## Task item
Your answer should consist only of the lines below from the one with "leaves it. -/" through the one with "rcases hw with rfl | rfl <;> simp_all", copied exactly.

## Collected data
##############################

/-- Every way a command can leave the state keeps the history of a session, and a reset starts one. -/
theorem ExecStep.patternHistory (h : ExecStep s i t) (hs : s.init = true → s.PatternHistory)
    (init : t.init = true) : t.PatternHistory := by
  cases h with
  | fault _ f =>
    have calm := Event.calm_of_fault i f
    exact (hs init).other rfl rfl rfl calm.reseeds calm.drawnValue
  | read _ _ calm => exact (hs init).other rfl rfl rfl calm.reseeds calm.drawnValue
  | reset _ => exact .start rfl (State.drawnValues_of_reseeds rfl rfl)
  | reseed _ _ _ => exact .start rfl (State.drawnValues_of_reseeds rfl rfl)
  | draw _ => exact (hs init).draw rfl rfl (State.drawnValues_of_draw rfl rfl rfl)
  | held _ _ _ => exact (hs init).of_eq rfl rfl rfl
  | drop | push | pop | lifted => exact (hs init).other rfl rfl rfl rfl rfl

/-- A wait that is asked again neither seeds nor draws. -/
theorem State.PatternHistory.holdUntil {a : Agent} {n : Nat} (hs : s.PatternHistory)
    (h : holdUntil a n s = .next t) : t.PatternHistory := by
  rcases holdUntil_cases h with ⟨-, rfl⟩ | ⟨-, rfl⟩
  · exact hs.other rfl rfl rfl rfl rfl
  · exact hs.of_eq rfl rfl rfl

theorem holdUntil_init {a : Agent} {n : Nat} (h : holdUntil a n s = .next t) : t.init = s.init := by
  rcases holdUntil_cases h with ⟨-, rfl⟩ | ⟨-, rfl⟩ <;> rfl

theorem StepCase.patternHistory (h : StepCase s t) (hs : s.init = true → s.PatternHistory)
    (init : t.init = true) : t.PatternHistory := by
  cases h with
  | idle _ => exact hs init
  | silent _ _ _ => exact (hs init).of_eq rfl rfl rfl
  | poll n rest _ _ _ turn =>
    have init' : s.init = true := (holdUntil_init turn).symm.trans init
    exact State.PatternHistory.holdUntil (s := { s with turns := rest })
      ((hs init').of_eq rfl rfl rfl) turn
  | issue a rest _ cs _ _ _ _ _ _ run =>
    exact (exec_cases run).patternHistory (fun hi => (hs hi).of_eq rfl rfl rfl) init

end patternHistory

/-- Settles O53: each case of a step starts the history, draws its next value, or leaves it. -/
theorem stepKeepsThePatternHistory : Obligations.StepKeepsThePatternHistory := by
  intro s t hs h
  obtain ⟨-, hcase⟩ := step_cases h
  exact hcase.patternHistory hs

end Sys2Proof.Machine

/-! SUPPORT. `STEP` bit by bit and in numbers (R152), for a register of `LFSR_W` bits. -/

namespace Sys2Proof.Machine

section lfsrBits
variable {width k : Nat} {u v : Sample}

theorem getLsbD_lfsrStep_below (hk : k < width - 1) :
    (lfsrStep width v).getLsbD k = v.getLsbD (k + 1) := by
  simp [lfsrStep, hk, Nat.add_comm]

theorem getLsbD_lfsrStep_top (hw : width = 12 ∨ width = 16) (hv : v.toNat < 2 ^ width) :
    (lfsrStep width v).getLsbD (width - 1) = lfsrFeedback v := by
  have above : v.getLsbD width = false := Nat.testBit_lt_two_pow hv
  rcases hw with rfl | rfl <;> simp_all [lfsrStep]

/-- The feedback bit is the parity of the taps. -/
theorem toNat_lfsrFeedback (v : Sample) : (lfsrFeedback v).toNat =
    ((v.getLsbD 0).toNat + (v.getLsbD 3).toNat + (v.getLsbD 9).toNat + (v.getLsbD 10).toNat) % 2 := by
  have parity : ∀ a b c d : Bool,
      (((a ^^ b) ^^ c) ^^ d).toNat = (a.toNat + b.toNat + c.toNat + d.toNat) % 2 := by decide
  exact parity _ _ _ _

/-- Every bit but bit 0 stays; bit 0 is the XOR of the feedback bit and three bits that stay. -/
theorem lfsrStep_injective (hw : width = 12 ∨ width = 16) (hu : u.toNat < 2 ^ width)
    (hv : v.toNat < 2 ^ width) (h : lfsrStep width u = lfsrStep width v) : u = v := by
  have stays {k : Nat} (hk : k < width - 1) : u.getLsbD (k + 1) = v.getLsbD (k + 1) := by
    rw [← getLsbD_lfsrStep_below hk, h, getLsbD_lfsrStep_below hk]
  have feedback : lfsrFeedback u = lfsrFeedback v := by
    rw [← getLsbD_lfsrStep_top hw hu, h, getLsbD_lfsrStep_top hw hv]
  have lowest : u.getLsbD 0 = v.getLsbD 0 := by
    rw [lfsrFeedback, lfsrFeedback, stays (k := 2) (by omega), stays (k := 8) (by omega),
      stays (k := 9) (by omega)] at feedback
    simpa only [Bool.xor_left_inj] using feedback
  refine BitVec.eq_of_getLsbD_eq fun k _ => ?_
  rcases k with _ | k
  · exact lowest
  · by_cases hk : k < width - 1
    · exact stays hk
    · have above : 2 ^ width ≤ 2 ^ (k + 1) := Nat.pow_le_pow_right (by decide) (by omega)
      exact (Nat.testBit_lt_two_pow (hu.trans_le above)).trans
        (Nat.testBit_lt_two_pow (hv.trans_le above)).symm

end lfsrBits

/-- Settles O19: the halved register lies below the top bit, so the feedback bit is added to it. -/
theorem lfsrUpdateShiftsAndTaps : Obligations.LfsrUpdateShiftsAndTaps := by
  intro width v hw hv
  have half : v.toNat / 2 < 2 ^ (width - 1) := by rcases hw with rfl | rfl <;> omega
  rw [toNat_lfsrStep hw, Nat.lor_comm, Nat.mul_comm, ← Nat.two_pow_add_eq_or_of_lt half,
    toNat_lfsrFeedback, Nat.add_comm, Nat.mul_comm]

section lfsrNat
variable {width : Nat} {v : Sample}

/-- `STEP` as arithmetic on numbers: the sum has the parity of the four taps. -/
def lfsrNat (width n : Nat) : Nat :=
  n / 2 + (n + n / 8 + n / 512 + n / 1024) % 2 * 2 ^ (width - 1)

theorem toNat_getLsbD (v : Sample) (k : Nat) : (v.getLsbD k).toNat = v.toNat / 2 ^ k % 2 :=
  Nat.toNat_testBit v.toNat k

theorem toNat_lfsrStep_eq_lfsrNat (hw : width = 12 ∨ width = 16) (hv : v.toNat < 2 ^ width) :
    (lfsrStep width v).toNat = lfsrNat width v.toNat := by
  have parity : (v.toNat % 2 + v.toNat / 8 % 2 + v.toNat / 512 % 2 + v.toNat / 1024 % 2) % 2 =
      (v.toNat + v.toNat / 8 + v.toNat / 512 + v.toNat / 1024) % 2 := by omega
  rw [lfsrUpdateShiftsAndTaps width v hw hv, lfsrNat, ← parity]
  simp only [toNat_getLsbD, pow_zero, Nat.div_one, Nat.reducePow]

/-- A run of updates in numbers. -/
theorem toNat_iterate_lfsrStep (hw : width = 12 ∨ width = 16) (hv : v.toNat < 2 ^ width) (n : Nat) :
    ((lfsrStep width)^[n] v).toNat = (lfsrNat width)^[n] v.toNat := by
  induction n generalizing v with
  | zero => rfl
  | succ n ih =>
    rw [Function.iterate_succ_apply, Function.iterate_succ_apply, ih (lfsrStep_lt hw hv),
      toNat_lfsrStep_eq_lfsrNat hw hv]

end lfsrNat

/-- Settles O21: an injective map of a finite set into itself reaches all of it. -/
theorem lfsrUpdateIsABijection : Obligations.LfsrUpdateIsABijection := by
  intro width hw
  have maps : Set.MapsTo (lfsrStep width) {v | v.toNat < 2 ^ width} {v | v.toNat < 2 ^ width} :=
    fun _ => lfsrStep_lt hw
  have injOn : Set.InjOn (lfsrStep width) {v | v.toNat < 2 ^ width} :=
    fun _ hu _ hv => lfsrStep_injective hw hu hv
  have bijOn := ((Set.toFinite _).injOn_iff_bijOn_of_mapsTo maps).mp injOn
  refine ⟨?_, maps, fun _ _ hu hv => injOn hu hv, bijOn.surjOn⟩
  rcases hw with rfl | rfl <;> rfl

/-! SUPPORT. What the generator's commands answer (R150, R151): the consumer alone draws, the producer alone
may not reseed, and both need a session. -/

section lfsrExec
variable {a : Agent} {s : State}

theorem mem_admittedAgents_lfsrReseed : a ∈ admittedAgents 0x8#4 ↔ a ≠ .producer := by
  cases a <;> decide

theorem mem_admittedAgents_lfsrNext : a ∈ admittedAgents 0x9#4 ↔ a = .consumer := by
  cases a <;> decide

theorem exec_lfsrReseed (agent : a ≠ .producer) (init : s.init = true) : exec (.lfsrReseed a) s =
    finish (.lfsrReseed a) .none { s with lfsr := BitVec.ofNat 16 s.cfg.lfsrSeed } :=
  attempt_pass (by simpa [mem_admittedAgents_lfsrReseed] using ⟨agent, init⟩)

theorem exec_lfsrNext (init : s.init = true) : exec (.lfsrNext .consumer) s =
    finish (.lfsrNext .consumer) (.pattern s.lfsr) { s with lfsr := lfsrStep s.cfg.lfsrW s.lfsr } :=
  attempt_pass (by simpa [mem_admittedAgents_lfsrNext] using init)

end lfsrExec

/-- Settles O17: the two checks, in the order of R211, and the write. -/
theorem lfsrReseedLoadsTheSeed : Obligations.LfsrReseedLoadsTheSeed := by
  intro a s i
  refine ⟨rfl, fun agent init => exec_lfsrReseed agent init, fun agent init => ?_, fun agent => ?_⟩
  · exact exec_of_admitted_fault rfl (mem_admittedAgents_lfsrReseed.mpr agent)
      (by simp [notReset_eq_some init])
  · have refused : a ∉ admittedAgents 0x8#4 := fun h => mem_admittedAgents_lfsrReseed.mp h agent
    exact exec_of_check (by simp [i, checksOf, wrongAgent_eq_some refused])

##############################

## Solution below
/-- Settles O53: each case of a step starts the history, draws its next value, or leaves it. -/
theorem stepKeepsThePatternHistory : Obligations.StepKeepsThePatternHistory := by
  intro s t hs h
  obtain ⟨-, hcase⟩ := step_cases h
  exact hcase.patternHistory hs

end Sys2Proof.Machine

/-! SUPPORT. `STEP` bit by bit and in numbers (R152), for a register of `LFSR_W` bits. -/

namespace Sys2Proof.Machine

section lfsrBits
variable {width k : Nat} {u v : Sample}

theorem getLsbD_lfsrStep_below (hk : k < width - 1) :
    (lfsrStep width v).getLsbD k = v.getLsbD (k + 1) := by
  simp [lfsrStep, hk, Nat.add_comm]

theorem getLsbD_lfsrStep_top (hw : width = 12 ∨ width = 16) (hv : v.toNat < 2 ^ width) :
    (lfsrStep width v).getLsbD (width - 1) = lfsrFeedback v := by
  have above : v.getLsbD width = false := Nat.testBit_lt_two_pow hv
  rcases hw with rfl | rfl <;> simp_all [lfsrStep]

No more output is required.